(Source data)
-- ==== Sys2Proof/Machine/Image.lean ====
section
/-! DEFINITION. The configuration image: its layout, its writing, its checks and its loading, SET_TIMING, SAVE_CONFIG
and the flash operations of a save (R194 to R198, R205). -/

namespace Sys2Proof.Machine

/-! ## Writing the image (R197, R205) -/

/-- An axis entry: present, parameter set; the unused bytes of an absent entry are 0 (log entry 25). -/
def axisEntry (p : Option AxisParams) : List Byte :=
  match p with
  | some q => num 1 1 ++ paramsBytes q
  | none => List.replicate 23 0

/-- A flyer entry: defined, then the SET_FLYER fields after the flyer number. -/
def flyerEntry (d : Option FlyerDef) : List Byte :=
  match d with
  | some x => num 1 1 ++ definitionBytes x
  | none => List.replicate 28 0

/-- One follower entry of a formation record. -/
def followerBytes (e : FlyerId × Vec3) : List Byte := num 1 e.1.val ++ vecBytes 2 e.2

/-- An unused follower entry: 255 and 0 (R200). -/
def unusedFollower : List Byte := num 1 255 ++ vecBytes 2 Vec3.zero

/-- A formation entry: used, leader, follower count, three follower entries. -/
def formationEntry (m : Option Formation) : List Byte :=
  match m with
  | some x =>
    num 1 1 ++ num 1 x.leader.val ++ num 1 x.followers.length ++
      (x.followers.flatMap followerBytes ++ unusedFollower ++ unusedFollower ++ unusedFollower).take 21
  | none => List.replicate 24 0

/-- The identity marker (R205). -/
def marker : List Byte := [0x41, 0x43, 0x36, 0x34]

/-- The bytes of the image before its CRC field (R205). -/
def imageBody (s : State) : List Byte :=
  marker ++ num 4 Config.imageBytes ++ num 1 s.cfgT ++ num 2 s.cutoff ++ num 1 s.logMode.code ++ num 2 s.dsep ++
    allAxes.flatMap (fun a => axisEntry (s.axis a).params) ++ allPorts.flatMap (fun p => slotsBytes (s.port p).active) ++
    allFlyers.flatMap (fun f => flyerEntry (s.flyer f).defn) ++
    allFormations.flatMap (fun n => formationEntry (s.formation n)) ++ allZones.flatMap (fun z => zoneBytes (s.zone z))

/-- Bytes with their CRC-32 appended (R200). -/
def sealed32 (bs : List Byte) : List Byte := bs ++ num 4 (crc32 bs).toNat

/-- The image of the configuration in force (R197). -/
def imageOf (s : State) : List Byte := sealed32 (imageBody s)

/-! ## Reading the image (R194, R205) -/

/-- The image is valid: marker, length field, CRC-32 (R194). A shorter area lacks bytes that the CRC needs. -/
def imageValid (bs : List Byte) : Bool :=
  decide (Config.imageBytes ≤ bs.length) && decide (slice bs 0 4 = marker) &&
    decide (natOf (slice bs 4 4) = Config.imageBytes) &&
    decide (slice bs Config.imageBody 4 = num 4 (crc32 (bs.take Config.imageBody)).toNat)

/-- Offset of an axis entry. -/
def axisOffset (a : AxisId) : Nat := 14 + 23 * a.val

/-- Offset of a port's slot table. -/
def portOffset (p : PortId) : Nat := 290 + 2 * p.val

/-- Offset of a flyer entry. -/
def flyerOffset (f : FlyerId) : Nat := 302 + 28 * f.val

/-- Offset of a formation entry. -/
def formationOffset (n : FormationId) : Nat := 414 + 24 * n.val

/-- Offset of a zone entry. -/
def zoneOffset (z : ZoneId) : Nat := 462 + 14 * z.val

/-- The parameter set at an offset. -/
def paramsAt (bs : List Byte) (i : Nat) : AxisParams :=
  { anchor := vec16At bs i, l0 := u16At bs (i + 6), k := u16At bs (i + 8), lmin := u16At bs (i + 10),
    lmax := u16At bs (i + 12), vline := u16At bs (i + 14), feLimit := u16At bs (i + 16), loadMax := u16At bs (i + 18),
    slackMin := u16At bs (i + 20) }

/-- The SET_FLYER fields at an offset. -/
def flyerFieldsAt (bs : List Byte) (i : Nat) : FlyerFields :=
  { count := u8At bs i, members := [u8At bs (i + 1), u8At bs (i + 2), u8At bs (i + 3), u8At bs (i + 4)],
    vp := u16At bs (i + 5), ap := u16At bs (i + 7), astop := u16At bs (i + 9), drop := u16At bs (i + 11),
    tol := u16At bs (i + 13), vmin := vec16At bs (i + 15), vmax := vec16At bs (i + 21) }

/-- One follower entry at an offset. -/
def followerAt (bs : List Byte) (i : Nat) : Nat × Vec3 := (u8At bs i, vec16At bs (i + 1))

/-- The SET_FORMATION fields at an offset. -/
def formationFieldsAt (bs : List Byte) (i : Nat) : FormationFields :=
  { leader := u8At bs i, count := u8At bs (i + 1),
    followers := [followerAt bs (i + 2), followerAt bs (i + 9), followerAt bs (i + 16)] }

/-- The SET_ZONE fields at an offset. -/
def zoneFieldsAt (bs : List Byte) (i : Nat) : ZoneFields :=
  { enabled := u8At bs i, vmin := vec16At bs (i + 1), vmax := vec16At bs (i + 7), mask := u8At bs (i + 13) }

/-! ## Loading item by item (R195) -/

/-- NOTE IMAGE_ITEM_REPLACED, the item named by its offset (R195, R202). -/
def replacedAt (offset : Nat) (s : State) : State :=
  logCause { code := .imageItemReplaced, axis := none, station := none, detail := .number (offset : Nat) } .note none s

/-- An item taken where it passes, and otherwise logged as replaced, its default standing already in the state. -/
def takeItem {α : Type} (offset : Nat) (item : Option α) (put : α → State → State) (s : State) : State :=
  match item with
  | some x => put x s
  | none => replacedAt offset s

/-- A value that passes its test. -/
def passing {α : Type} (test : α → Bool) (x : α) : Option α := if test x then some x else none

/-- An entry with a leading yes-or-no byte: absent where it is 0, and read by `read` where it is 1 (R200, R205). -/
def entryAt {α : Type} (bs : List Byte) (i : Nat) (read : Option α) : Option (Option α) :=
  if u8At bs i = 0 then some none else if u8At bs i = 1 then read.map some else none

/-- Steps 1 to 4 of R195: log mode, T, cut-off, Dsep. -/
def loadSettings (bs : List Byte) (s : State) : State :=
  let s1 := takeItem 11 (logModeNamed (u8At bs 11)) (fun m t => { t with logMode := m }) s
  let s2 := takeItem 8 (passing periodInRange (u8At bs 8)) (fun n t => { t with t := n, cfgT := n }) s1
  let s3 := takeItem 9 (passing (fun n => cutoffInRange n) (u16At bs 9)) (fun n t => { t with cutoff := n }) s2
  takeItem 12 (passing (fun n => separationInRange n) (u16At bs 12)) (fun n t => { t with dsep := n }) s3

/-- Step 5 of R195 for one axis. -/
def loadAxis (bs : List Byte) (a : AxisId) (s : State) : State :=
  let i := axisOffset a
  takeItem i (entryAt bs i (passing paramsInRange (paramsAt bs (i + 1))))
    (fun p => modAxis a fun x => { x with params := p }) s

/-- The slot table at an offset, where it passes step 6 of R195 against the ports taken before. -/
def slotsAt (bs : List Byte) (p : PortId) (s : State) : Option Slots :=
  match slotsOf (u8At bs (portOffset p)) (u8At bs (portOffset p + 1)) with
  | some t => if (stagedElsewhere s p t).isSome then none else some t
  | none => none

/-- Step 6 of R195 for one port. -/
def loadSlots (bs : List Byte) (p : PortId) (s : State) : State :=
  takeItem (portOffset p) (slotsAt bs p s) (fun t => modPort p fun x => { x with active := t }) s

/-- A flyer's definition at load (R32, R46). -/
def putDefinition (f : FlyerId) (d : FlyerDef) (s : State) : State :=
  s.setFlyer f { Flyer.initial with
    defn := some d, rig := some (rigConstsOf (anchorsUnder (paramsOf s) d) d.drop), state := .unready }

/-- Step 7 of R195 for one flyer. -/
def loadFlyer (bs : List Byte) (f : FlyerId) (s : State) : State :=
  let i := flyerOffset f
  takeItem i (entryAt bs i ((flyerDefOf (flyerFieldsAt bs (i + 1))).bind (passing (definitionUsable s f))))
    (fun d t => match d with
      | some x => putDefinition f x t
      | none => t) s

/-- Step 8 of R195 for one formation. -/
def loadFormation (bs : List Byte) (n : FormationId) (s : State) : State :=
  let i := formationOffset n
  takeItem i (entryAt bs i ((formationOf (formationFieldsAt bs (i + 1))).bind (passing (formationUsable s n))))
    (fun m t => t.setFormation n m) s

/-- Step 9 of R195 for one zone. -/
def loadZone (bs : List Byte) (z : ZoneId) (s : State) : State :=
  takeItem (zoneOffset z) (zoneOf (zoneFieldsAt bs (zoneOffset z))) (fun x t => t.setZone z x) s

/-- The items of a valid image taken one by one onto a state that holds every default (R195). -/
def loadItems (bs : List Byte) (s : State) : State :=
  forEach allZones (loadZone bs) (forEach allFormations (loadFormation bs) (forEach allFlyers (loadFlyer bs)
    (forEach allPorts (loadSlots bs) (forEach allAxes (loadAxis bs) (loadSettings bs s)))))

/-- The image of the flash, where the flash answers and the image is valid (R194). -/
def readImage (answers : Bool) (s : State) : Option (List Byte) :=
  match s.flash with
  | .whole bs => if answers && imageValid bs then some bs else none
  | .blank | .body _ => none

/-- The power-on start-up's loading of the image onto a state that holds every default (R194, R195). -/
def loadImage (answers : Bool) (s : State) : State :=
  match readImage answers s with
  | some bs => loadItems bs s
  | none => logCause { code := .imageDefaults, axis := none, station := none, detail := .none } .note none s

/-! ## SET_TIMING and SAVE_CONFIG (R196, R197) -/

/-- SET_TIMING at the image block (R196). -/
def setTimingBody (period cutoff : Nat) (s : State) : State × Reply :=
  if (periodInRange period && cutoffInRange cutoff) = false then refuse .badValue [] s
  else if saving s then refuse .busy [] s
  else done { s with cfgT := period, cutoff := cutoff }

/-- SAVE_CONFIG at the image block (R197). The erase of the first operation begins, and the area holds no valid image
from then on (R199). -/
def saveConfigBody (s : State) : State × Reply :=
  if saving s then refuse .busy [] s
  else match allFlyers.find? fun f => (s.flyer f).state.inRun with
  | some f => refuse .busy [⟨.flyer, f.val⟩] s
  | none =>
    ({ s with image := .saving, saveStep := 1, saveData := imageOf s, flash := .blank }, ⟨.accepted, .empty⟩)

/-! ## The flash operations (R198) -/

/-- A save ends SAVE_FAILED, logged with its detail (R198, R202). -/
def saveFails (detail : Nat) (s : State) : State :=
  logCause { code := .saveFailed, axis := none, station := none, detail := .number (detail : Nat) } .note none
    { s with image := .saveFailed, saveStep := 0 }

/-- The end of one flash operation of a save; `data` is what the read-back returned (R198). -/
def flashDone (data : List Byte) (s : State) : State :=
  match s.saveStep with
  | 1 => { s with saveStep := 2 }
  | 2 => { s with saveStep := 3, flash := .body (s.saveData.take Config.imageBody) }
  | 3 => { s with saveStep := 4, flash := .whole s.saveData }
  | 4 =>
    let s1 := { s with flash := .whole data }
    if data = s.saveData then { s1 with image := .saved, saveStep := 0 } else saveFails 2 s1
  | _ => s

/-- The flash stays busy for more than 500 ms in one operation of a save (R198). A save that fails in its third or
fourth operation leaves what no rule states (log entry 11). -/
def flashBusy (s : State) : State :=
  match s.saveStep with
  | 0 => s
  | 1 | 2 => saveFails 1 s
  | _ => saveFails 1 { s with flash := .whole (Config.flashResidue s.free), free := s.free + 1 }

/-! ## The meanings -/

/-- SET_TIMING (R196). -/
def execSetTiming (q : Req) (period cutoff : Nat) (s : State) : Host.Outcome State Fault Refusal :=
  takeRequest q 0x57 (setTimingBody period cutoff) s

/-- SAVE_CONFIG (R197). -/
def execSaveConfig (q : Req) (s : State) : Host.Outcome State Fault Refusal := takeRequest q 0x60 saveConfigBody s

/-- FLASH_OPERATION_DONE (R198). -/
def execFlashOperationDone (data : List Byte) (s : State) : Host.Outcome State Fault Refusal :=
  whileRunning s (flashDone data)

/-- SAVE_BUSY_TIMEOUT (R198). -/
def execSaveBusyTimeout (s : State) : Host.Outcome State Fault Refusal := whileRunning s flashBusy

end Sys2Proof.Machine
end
---
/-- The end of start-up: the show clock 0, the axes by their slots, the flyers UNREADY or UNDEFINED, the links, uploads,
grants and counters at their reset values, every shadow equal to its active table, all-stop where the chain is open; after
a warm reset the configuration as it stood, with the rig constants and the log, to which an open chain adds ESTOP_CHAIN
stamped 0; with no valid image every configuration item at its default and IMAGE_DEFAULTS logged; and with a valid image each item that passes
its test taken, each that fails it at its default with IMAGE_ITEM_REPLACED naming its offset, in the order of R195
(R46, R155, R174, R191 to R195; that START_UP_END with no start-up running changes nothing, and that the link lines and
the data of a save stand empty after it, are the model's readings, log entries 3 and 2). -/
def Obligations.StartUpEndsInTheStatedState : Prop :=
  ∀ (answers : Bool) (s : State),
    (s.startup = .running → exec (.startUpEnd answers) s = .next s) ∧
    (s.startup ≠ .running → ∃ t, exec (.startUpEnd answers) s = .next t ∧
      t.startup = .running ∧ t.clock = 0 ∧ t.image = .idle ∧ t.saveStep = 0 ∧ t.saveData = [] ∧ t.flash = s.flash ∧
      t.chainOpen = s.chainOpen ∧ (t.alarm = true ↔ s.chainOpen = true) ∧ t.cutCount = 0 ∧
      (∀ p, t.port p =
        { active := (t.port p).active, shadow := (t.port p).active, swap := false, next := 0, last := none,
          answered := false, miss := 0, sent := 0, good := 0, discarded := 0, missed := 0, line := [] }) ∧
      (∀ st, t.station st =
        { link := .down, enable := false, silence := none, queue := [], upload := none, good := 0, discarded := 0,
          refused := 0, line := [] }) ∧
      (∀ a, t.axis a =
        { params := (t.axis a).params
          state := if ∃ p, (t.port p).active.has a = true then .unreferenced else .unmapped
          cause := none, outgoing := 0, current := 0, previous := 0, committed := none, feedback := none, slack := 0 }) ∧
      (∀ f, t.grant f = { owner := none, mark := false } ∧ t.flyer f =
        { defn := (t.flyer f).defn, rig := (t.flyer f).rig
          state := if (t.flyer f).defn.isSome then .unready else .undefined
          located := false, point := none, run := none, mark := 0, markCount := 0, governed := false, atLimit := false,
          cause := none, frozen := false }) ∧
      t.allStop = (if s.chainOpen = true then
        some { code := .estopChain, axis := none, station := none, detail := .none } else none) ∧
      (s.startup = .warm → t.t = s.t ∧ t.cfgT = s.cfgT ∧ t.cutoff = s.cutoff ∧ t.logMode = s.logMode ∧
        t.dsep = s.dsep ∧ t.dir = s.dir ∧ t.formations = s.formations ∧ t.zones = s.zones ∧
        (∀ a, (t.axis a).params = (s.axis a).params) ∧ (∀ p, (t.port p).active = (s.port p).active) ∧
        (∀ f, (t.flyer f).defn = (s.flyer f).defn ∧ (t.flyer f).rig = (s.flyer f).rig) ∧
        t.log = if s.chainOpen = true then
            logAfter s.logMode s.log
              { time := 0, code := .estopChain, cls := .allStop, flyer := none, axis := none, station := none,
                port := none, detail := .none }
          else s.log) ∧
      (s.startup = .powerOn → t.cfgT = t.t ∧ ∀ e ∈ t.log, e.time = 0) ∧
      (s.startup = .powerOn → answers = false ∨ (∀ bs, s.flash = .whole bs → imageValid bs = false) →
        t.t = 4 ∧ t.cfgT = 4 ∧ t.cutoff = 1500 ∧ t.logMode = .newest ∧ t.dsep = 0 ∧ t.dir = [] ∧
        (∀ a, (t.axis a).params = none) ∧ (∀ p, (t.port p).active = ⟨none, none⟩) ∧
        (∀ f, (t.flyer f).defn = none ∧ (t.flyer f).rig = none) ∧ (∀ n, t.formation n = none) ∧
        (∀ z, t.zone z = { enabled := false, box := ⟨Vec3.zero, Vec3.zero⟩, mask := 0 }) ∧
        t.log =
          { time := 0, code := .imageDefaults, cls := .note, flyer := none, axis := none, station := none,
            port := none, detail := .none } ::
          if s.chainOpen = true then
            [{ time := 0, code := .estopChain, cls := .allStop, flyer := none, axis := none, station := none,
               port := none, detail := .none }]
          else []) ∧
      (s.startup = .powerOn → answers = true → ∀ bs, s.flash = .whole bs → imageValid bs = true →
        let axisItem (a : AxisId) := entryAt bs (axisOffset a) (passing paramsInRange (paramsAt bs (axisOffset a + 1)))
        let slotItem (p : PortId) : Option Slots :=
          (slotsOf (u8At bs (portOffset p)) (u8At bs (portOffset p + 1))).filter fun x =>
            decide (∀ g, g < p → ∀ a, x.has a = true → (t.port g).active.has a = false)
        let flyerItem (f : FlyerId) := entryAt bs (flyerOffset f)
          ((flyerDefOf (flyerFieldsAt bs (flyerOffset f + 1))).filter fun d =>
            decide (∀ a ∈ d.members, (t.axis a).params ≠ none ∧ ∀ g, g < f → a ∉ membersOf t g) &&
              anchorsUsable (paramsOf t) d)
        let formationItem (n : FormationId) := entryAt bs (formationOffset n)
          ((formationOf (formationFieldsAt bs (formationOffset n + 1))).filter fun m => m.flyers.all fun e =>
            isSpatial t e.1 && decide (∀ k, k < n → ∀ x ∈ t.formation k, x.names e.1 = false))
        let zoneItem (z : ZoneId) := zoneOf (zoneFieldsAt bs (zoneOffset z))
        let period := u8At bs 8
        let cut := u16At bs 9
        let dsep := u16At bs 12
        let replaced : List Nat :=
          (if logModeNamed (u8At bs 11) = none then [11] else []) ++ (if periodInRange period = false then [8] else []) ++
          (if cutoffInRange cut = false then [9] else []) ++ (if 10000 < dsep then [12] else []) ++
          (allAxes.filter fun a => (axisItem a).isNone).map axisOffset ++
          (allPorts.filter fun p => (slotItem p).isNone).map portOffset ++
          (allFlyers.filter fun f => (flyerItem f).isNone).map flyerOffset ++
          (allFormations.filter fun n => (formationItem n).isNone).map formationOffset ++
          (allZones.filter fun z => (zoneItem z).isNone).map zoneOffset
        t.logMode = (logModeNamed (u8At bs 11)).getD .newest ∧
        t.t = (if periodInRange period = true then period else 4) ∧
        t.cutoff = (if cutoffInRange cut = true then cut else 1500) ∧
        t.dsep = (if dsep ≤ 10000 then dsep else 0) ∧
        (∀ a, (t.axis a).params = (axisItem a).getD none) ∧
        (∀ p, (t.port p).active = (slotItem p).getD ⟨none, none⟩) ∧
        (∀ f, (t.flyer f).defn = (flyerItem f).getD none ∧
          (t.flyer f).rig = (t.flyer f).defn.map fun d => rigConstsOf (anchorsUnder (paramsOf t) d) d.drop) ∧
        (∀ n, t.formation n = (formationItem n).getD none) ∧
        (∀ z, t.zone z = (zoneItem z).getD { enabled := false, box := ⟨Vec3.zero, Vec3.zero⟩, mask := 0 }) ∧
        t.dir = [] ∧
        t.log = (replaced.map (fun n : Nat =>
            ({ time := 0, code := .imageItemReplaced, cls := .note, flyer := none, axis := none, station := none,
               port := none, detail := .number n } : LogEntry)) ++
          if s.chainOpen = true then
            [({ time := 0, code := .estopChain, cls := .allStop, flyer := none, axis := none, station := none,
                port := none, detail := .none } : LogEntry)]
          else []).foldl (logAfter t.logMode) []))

## [Work instruction]
Out of the data above, transcribe exactly and only the lines starting with the line that has "def imageOf (s" and going on through the line that has "flyer entry. -/", both included.

## [Reply to the task]
def imageOf (s : State) : List Byte := sealed32 (imageBody s)

/-! ## Reading the image (R194, R205) -/

/-- The image is valid: marker, length field, CRC-32 (R194). A shorter area lacks bytes that the CRC needs. -/
def imageValid (bs : List Byte) : Bool :=
  decide (Config.imageBytes ≤ bs.length) && decide (slice bs 0 4 = marker) &&
    decide (natOf (slice bs 4 4) = Config.imageBytes) &&
    decide (slice bs Config.imageBody 4 = num 4 (crc32 (bs.take Config.imageBody)).toNat)

/-- Offset of an axis entry. -/
def axisOffset (a : AxisId) : Nat := 14 + 23 * a.val

/-- Offset of a port's slot table. -/
def portOffset (p : PortId) : Nat := 290 + 2 * p.val

/-- Offset of a flyer entry. -/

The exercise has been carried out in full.